The practical utilization of non-QM empirical charge calculation approaches brings with it three challenges:

  1. Most non-QM empirical approaches are only described within an article, and their implementation is not available to the community. Only a few of the non-QM empirical methods are available as desktop software tools (OpenBabel (20), RDKit (https://www.rdkit.org/), VCharge (21), EEM-SOLVER (22), and ABEEM-SOLVER (22)), and only one non-QM empirical method (the EEM) is accessible as a web application (AtomicChargeCalculator (ACC) (23)). Despite the limited functionality of ACC, it became frequently used (∼2000 accesses per year).

  2. The non-QM empirical approaches use parameters taken from physicochemical constants or QM charges. These parameters, however, are usually only optimized for specific types of molecules and not generally applicable. Therefore many parameter sets have been published, and their limitations are not easily accessible information.

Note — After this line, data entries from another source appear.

/-- The records that the sequencer and the fault unit write as a burn is locked out. -/
theorem lockWith_touches (s : State) (k : FaultKey) :
    Touches [.mfe, .dta, .fre, .bsq, .ocu, .flt, .prt, .sto] s (s.lockWith k) := by
  unfold State.lockWith State.gotoLockout
  have h := (raiseLocking_touches s k).mono (m := [.mfe, .dta, .fre, .bsq, .ocu, .flt, .prt, .sto]) (by simp)
  exact .ite h (h.trans ((goto_touches _ _).mono (by simp)))

/-- A coil fault report is held, and acts as its state says: one more pending cause, or a locking fault. -/
theorem coilFault_touches (s : State) (r : CoilReport) :
    Touches [.mfe, .dta, .fre, .bsq, .ocu, .flt, .prt, .sto] s (s.coilFault r) := by
  unfold State.coilFault
  have h := (touches_bsq s { s.bsq with coilReport := some r }).mono
    (m := [.mfe, .dta, .fre, .bsq, .ocu, .flt, .prt, .sto]) (by simp)
  dsimp only
  split
  · exact (touches_bsq _ _).mono (by simp)
  · exact h.trans ((raiseLocking_touches _ _).mono (by simp))
  · exact h.trans (lockWith_touches _ _)

/-! ### The service port's receiver (R159) -/

theorem onFrame_touches (s : State) (p : Port) (f : Frame → Frame) : Touches [.prt] s (s.onFrame p f) := by
  cases p <;> exact touches_prt _ _

theorem onCounters_touches (s : State) (p : Port) (f : PortCounters → PortCounters) : Touches [.prt] s (s.onCounters p f) := by
  cases p <;> exact touches_prt _ _

theorem takeReceived_touches (s : State) (x : Received) : Touches [.prt] s (s.takeReceived x) := by
  cases x <;> unfold State.takeReceived
  · exact .refl _ _
  · exact onCounters_touches _ _ _
  · exact .ite (((onCounters_touches s .service _).trans (touches_prt _ _)).trans (onFrame_touches _ _ _))
      (onCounters_touches _ _ _)

theorem receiveService_touches (e : Bool) (s : State) (b : Byte) : Touches [.prt] s (s.receiveService e b) :=
  (touches_prt _ _).trans (takeReceived_touches _ _)

theorem takeServiceBytes_touches (l : List Byte) (e : Bool) (s : State) : Touches [.prt] s (s.takeServiceBytes l e) := by
  unfold State.takeServiceBytes
  induction l generalizing s with
  | nil => exact .refl _ _
  | cons b rest ih => exact (receiveService_touches e s b).trans (ih _)

theorem serviceGap_touches (s : State) : Touches [.prt] s s.serviceGap := by
  unfold State.serviceGap
  split
  · exact .refl _ _
  · exact (touches_prt _ _).trans (onCounters_touches _ _ _)

end Sys2Proof.Machine
end

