-- ==== Sys2Proof/Tests/Slice0.lean ====
section
/-! SUPPORT. Small tests: an ill-formed command for each check of WellFormed.lean, the worked examples of spec/ one event at a
time (the section of each stands beside it; every expected value is the spec's), and for every obligation with premises a
state and operands that meet them. -/

open Sys2Proof Sys2Proof.Machine

/-! ### Commands that no pin and no frame can give -/

theorem test_wellFormed_strap : (Instr.ntcConversionCycle ⟨0, 0, 0, 0, 0, 0, 0⟩ 1001).wellFormed = false := by decide
theorem test_wellFormed_gate : (Instr.pulseGateEnd [true] [false]).wellFormed = false := by decide
theorem test_wellFormed_period : (Instr.channelPeriodStart .zone1).wellFormed = false := by decide
theorem test_wellFormed_coil : (Instr.coilCheckHold .gv1 1001).wellFormed = false := by decide
theorem test_wellFormed_coil_idle : (Instr.coilCheckIdle .gv2 1001).wellFormed = false := by decide
theorem test_wellFormed_collect : (Instr.collectFrame 0).wellFormed = false := by decide
theorem test_wellFormed_bad_frame : (Instr.controlBadFrame [2, 0]).wellFormed = false := by decide
theorem test_wellFormed_service_frame : (Instr.serviceRequestFrame [0xC3, 1, 0, 0, 0] false).wellFormed = false := by decide
theorem test_wellFormed_count : (Instr.readCommand .control 0 .pointer true 64).wellFormed = false := by decide
theorem test_wellFormed_no_data : (Instr.genericWrite .service 6 .pointer true []).wellFormed = false := by decide
theorem test_wellFormed_demand : (Instr.demandWrite .control .pointer true []).wellFormed = false := by decide
theorem test_wellFormed_settings : (Instr.settingsWrite .service .pointer true (List.replicate 64 0)).wellFormed = false := by
  decide
theorem test_wellFormed_combustion : (Instr.combustionWrite .service .pointer true []).wellFormed = false := by decide
theorem test_wellFormed_accepts : (Instr.readCommand .control 0 .pointer true 63).wellFormed = true := by decide

/-! ### States to test on -/

namespace Sys2Proof.Machine

/-- The part some time after a power-on, in IDLE with its start-up reads done. -/
def ready : State :=
  { State.reset with
    bsq := { State.reset.bsq with state := .idle, coilZero := ⟨true, true⟩ }
    sto := { State.reset.sto with startup := none }
    dta := { State.reset.dta with divState := .atCh, divLeft := 0, homing := false }
    flt := { State.reset.flt with ringBuilt := true } }

/-- The state that a command leaves. -/
def after (c : Instr) (s : State) : State :=
  match exec c s with
  | .next t => t
  | _ => s

/-- A channel whose window is full of one reading. -/
def full (x : Int) : NtcRecord := ⟨List.replicate 8 x, some x, .ok, 0, .low, 0⟩

/-- ROOM1 asking for heat, 21.0 / 20.4 °C, zone 1 (02 §2.8). -/
def room1 : Entry := ⟨true, none, some ⟨210, 204⟩, none, none, some .zone1, none, false⟩

/-- RUNNING in CH for ROOM1 at −5.0 °C outside, which makes a target of 58.6 °C (03 §3.9). -/
def heating (rate integral flow : Int) : State :=
  { ready with
    bsq := { ready.bsq with state := .running, gasOpen := true, gasOpened := true }
    mfe := { ready.mfe with
      ntc := ⟨full flow, full flow, full (flow - 150), full 400, full 120, full 550, full (-50)⟩
      flameOn := true }
    dta := { ready.dta with
      table := { ready.dta.table with room := { ready.dta.table.room with slot1 := some room1 } }
      plan := { ready.dta.plan with mode := .ch, request := true, target := some 586, sources := [.room .slot1] } }
    fre := { ready.fre with
      served := .ch, lastServed := some .ch, chI := integral, lastRate := rate, chTimer := some 500
      caps := ⟨800, 800, 800, 800⟩ }
    sto := { ready.sto with settings := { ready.sto.settings with outdoorFitted := true } } }

/-- RUNNING in DHW with F 8.00 L/min (03 §3.10). -/
def drawing : State :=
  let s := heating 650 0 700
  { s with
    mfe := { s.mfe with
      ntc := ⟨full 700, full 700, full 520, full 432, full 120, full 620, full (-50)⟩, turbineGates := [15, 15, 15, 15] }
    dta := { s.dta with
      table := { s.dta.table with tap := some (Entry.plain true) }
      divState := .atDhw, plan := { s.dta.plan with mode := .dhw, sources := [.tap], diverter := .dhw, dhwSetpoint := 450 } }
    fre := { s.fre with served := .dhw, lastServed := some .dhw, dhwI := 12, caps := ⟨1000, 1000, 1000, 1000⟩ }
    sto := { s.sto with settings := { s.sto.settings with dhwSetpoint := 450 } } }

  3. Even though non-QM empirical approaches are much faster than QM methods, the time complexity of the conformationally dependent approaches is often O(N3), where N is the number of atoms in the molecule, due to solving the system of linear equations. For their application on larger molecular systems (e.g. biomacromolecules), sophisticated complexity reduction algorithms (e.g. cutoff and cover methods (23)) have to be integrated.

In this article, we address all these challenges, and we provide Atomic Charge Calculator II, an update to ACC, which includes these key innovations:

  • Implementation of 17 charge calculation approaches, including the highly cited (QEq, EEM), the recently published (EQeq, EQeq+C), and the old but still often used (PEOE). Where applicable, the approaches that involve solving linear equation systems use cutoff and cover methods (23) for the fast processing of large macromolecular structures. If the approaches utilize parameters, all the published parameter sets were collected from the literature and integrated into ACC II. The list of all parameters included in ACC II is available in the Supplementary Table S2.

  • The visualization of charges uses the powerful LiteMol viewer (24), which offers several viewing options as well as the manipulation of computation results.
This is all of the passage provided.